[Collected data]
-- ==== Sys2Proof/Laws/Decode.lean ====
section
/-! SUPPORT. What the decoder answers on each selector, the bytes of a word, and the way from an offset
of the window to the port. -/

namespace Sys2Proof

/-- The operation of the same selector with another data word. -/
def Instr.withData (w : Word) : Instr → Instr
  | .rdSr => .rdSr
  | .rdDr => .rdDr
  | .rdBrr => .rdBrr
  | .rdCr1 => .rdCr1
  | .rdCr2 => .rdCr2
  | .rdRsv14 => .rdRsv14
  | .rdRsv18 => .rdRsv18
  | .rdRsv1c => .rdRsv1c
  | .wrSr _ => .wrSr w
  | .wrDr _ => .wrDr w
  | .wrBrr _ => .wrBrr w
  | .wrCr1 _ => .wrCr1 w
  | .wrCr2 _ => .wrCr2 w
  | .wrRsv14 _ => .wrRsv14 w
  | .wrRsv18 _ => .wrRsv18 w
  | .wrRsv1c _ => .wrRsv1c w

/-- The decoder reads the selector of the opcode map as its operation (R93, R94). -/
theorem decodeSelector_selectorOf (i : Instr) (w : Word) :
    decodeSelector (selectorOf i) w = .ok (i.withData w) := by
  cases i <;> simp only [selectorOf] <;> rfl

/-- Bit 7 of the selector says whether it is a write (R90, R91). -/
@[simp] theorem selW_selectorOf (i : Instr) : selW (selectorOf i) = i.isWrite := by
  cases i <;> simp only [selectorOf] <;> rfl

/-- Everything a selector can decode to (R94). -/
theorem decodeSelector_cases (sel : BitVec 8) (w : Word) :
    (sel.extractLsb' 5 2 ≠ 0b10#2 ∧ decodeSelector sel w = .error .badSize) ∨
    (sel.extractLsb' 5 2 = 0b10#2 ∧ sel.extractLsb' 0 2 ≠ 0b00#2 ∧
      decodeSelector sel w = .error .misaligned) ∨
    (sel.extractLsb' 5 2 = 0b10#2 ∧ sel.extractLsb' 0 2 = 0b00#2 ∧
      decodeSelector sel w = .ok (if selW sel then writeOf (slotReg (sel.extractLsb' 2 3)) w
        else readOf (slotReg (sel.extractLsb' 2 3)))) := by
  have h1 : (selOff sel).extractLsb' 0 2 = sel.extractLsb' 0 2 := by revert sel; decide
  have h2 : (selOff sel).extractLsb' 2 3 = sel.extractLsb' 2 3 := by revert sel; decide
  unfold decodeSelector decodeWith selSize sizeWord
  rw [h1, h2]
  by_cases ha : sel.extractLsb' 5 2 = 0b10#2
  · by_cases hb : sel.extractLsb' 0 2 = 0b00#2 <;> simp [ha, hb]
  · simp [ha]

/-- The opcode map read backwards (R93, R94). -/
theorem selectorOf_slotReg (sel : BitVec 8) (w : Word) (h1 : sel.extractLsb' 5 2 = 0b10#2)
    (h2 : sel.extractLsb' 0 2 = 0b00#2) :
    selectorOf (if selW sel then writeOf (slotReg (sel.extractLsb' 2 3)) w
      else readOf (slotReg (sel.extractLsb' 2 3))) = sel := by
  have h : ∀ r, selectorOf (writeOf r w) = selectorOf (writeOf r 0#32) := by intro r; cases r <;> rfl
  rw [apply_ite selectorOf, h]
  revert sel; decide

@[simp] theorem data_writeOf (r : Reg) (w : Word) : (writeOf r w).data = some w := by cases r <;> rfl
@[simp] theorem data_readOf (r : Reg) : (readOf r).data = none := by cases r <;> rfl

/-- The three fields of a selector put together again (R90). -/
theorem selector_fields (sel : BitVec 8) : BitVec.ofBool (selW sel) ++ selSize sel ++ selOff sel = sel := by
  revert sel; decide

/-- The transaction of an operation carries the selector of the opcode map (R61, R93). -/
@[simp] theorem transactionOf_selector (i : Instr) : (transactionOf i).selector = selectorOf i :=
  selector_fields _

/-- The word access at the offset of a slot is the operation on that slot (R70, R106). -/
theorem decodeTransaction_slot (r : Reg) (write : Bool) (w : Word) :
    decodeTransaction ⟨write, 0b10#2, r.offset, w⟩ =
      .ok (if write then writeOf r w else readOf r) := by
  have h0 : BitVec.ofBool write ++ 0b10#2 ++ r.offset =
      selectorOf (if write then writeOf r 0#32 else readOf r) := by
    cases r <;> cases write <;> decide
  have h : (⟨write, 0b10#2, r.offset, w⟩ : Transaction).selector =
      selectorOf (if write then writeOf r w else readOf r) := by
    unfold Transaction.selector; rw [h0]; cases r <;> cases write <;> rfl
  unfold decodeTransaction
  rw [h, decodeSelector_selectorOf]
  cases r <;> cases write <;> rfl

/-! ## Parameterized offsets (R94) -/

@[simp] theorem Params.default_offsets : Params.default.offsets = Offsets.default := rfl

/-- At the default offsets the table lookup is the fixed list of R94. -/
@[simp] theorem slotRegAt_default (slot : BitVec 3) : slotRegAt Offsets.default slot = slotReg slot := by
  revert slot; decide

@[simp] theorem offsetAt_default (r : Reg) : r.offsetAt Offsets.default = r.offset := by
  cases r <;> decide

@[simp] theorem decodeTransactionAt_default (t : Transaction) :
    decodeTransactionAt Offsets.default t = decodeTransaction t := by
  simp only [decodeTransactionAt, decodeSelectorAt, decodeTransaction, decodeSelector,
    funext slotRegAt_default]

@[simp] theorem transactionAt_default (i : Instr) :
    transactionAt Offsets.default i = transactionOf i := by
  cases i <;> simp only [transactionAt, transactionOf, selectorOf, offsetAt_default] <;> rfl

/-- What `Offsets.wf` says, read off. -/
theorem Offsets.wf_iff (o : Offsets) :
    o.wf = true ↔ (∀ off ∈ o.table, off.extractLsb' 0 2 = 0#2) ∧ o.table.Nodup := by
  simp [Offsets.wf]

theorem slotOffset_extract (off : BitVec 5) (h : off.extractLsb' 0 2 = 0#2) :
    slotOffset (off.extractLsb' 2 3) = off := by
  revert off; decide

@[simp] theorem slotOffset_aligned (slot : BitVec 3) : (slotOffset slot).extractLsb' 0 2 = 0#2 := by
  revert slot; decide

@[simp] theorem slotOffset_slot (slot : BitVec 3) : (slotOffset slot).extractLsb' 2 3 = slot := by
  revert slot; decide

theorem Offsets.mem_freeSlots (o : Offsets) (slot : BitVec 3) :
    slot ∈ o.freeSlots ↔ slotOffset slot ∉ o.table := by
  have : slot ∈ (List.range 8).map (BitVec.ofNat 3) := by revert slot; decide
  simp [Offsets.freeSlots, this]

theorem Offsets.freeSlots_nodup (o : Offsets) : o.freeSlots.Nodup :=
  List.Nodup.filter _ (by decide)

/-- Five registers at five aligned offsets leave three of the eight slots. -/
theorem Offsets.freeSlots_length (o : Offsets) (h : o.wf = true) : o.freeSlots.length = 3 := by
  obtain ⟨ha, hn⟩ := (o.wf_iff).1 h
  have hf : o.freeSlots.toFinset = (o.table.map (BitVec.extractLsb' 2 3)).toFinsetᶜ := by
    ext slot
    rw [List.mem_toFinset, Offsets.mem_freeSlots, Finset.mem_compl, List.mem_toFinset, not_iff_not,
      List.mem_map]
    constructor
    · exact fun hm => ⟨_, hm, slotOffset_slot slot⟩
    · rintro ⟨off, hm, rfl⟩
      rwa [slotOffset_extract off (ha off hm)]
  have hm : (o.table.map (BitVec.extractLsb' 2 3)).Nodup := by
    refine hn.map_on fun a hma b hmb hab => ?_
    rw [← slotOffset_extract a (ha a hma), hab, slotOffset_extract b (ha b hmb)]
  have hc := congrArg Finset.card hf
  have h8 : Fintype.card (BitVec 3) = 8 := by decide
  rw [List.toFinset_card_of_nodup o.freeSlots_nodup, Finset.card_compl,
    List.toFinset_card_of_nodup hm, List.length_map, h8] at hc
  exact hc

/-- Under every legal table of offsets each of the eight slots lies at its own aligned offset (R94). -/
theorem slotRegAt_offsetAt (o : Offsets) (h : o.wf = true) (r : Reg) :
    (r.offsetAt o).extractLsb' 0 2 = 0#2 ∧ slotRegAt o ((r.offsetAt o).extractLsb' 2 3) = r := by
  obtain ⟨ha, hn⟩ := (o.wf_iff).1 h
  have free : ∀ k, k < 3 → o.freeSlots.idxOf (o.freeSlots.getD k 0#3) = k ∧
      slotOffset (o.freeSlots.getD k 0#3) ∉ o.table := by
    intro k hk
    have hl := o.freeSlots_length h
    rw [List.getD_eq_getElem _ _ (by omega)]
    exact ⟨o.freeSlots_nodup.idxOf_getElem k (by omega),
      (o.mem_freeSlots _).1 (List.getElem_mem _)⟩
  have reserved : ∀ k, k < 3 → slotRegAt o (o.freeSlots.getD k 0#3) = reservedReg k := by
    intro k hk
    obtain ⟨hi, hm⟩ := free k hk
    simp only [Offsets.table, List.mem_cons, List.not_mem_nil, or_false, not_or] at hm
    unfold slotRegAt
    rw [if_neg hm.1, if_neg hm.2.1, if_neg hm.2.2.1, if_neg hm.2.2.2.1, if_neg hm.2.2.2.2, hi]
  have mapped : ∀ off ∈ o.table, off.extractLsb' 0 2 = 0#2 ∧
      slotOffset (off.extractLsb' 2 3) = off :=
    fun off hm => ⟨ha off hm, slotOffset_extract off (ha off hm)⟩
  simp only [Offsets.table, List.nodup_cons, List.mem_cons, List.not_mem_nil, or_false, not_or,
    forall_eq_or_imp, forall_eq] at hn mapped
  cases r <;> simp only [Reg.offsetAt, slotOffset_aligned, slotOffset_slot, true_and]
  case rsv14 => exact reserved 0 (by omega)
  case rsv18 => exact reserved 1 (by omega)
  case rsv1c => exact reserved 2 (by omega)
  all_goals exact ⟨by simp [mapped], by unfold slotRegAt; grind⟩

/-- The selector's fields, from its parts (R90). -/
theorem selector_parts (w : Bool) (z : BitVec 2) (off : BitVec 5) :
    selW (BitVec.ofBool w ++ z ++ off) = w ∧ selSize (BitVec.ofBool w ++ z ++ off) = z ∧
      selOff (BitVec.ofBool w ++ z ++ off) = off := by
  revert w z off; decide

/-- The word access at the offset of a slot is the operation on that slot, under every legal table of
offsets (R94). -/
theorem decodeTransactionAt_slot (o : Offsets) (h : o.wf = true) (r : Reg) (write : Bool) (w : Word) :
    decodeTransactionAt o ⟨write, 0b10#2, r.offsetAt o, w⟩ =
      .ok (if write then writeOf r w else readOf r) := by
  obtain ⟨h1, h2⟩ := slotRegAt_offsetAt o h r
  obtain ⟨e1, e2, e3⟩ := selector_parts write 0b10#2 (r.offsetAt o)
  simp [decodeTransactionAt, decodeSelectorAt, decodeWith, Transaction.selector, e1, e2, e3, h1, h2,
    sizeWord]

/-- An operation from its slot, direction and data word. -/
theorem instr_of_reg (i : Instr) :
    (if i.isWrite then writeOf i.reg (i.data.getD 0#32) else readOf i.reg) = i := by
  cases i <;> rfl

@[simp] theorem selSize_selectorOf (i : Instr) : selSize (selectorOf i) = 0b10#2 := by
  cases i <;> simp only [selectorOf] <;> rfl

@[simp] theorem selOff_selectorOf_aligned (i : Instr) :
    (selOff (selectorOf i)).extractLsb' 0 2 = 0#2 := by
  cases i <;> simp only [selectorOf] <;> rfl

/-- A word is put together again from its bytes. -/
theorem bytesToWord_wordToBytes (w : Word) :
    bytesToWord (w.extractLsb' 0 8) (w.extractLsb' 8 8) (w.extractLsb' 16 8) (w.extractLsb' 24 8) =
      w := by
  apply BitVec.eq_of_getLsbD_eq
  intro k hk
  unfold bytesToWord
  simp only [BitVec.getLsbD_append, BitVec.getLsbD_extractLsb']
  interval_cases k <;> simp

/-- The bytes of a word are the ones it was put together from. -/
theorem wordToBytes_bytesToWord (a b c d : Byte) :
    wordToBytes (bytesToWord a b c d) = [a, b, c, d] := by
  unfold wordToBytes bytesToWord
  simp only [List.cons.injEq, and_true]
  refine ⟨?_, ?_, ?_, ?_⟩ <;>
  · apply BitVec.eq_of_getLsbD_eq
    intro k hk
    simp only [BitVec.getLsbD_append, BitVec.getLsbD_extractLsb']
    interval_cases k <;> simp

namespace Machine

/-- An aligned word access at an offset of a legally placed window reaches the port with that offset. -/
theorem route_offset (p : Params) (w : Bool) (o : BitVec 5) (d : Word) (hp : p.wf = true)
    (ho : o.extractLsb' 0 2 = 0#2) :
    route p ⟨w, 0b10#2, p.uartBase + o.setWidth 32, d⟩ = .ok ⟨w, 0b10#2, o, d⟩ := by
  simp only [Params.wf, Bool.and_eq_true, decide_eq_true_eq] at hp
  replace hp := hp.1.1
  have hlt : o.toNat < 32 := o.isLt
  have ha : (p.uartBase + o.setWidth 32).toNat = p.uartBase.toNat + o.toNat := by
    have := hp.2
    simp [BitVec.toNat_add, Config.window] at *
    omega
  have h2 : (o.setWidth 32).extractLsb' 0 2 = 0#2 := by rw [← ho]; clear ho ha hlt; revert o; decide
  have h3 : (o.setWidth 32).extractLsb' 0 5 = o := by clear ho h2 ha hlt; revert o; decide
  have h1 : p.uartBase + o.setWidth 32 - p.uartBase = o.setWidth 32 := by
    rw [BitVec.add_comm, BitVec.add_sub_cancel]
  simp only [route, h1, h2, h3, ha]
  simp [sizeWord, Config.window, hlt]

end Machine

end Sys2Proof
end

[What is being asked]:
Starting at the line above that contains "else readOf (slotReg (sel.extractLsb' 2 3))) = sel", repeat each line exactly up to and including the line that contains "have h : (⟨write, 0b10#2, r.offset, w⟩", and stop there.

[The answer]:
      else readOf (slotReg (sel.extractLsb' 2 3))) = sel := by
  have h : ∀ r, selectorOf (writeOf r w) = selectorOf (writeOf r 0#32) := by intro r; cases r <;> rfl
  rw [apply_ite selectorOf, h]
  revert sel; decide

@[simp] theorem data_writeOf (r : Reg) (w : Word) : (writeOf r w).data = some w := by cases r <;> rfl
@[simp] theorem data_readOf (r : Reg) : (readOf r).data = none := by cases r <;> rfl

/-- The three fields of a selector put together again (R90). -/
theorem selector_fields (sel : BitVec 8) : BitVec.ofBool (selW sel) ++ selSize sel ++ selOff sel = sel := by
  revert sel; decide

/-- The transaction of an operation carries the selector of the opcode map (R61, R93). -/
@[simp] theorem transactionOf_selector (i : Instr) : (transactionOf i).selector = selectorOf i :=
  selector_fields _

/-- The word access at the offset of a slot is the operation on that slot (R70, R106). -/
theorem decodeTransaction_slot (r : Reg) (write : Bool) (w : Word) :
    decodeTransaction ⟨write, 0b10#2, r.offset, w⟩ =
      .ok (if write then writeOf r w else readOf r) := by
  have h0 : BitVec.ofBool write ++ 0b10#2 ++ r.offset =
      selectorOf (if write then writeOf r 0#32 else readOf r) := by
    cases r <;> cases write <;> decide
  have h : (⟨write, 0b10#2, r.offset, w⟩ : Transaction).selector =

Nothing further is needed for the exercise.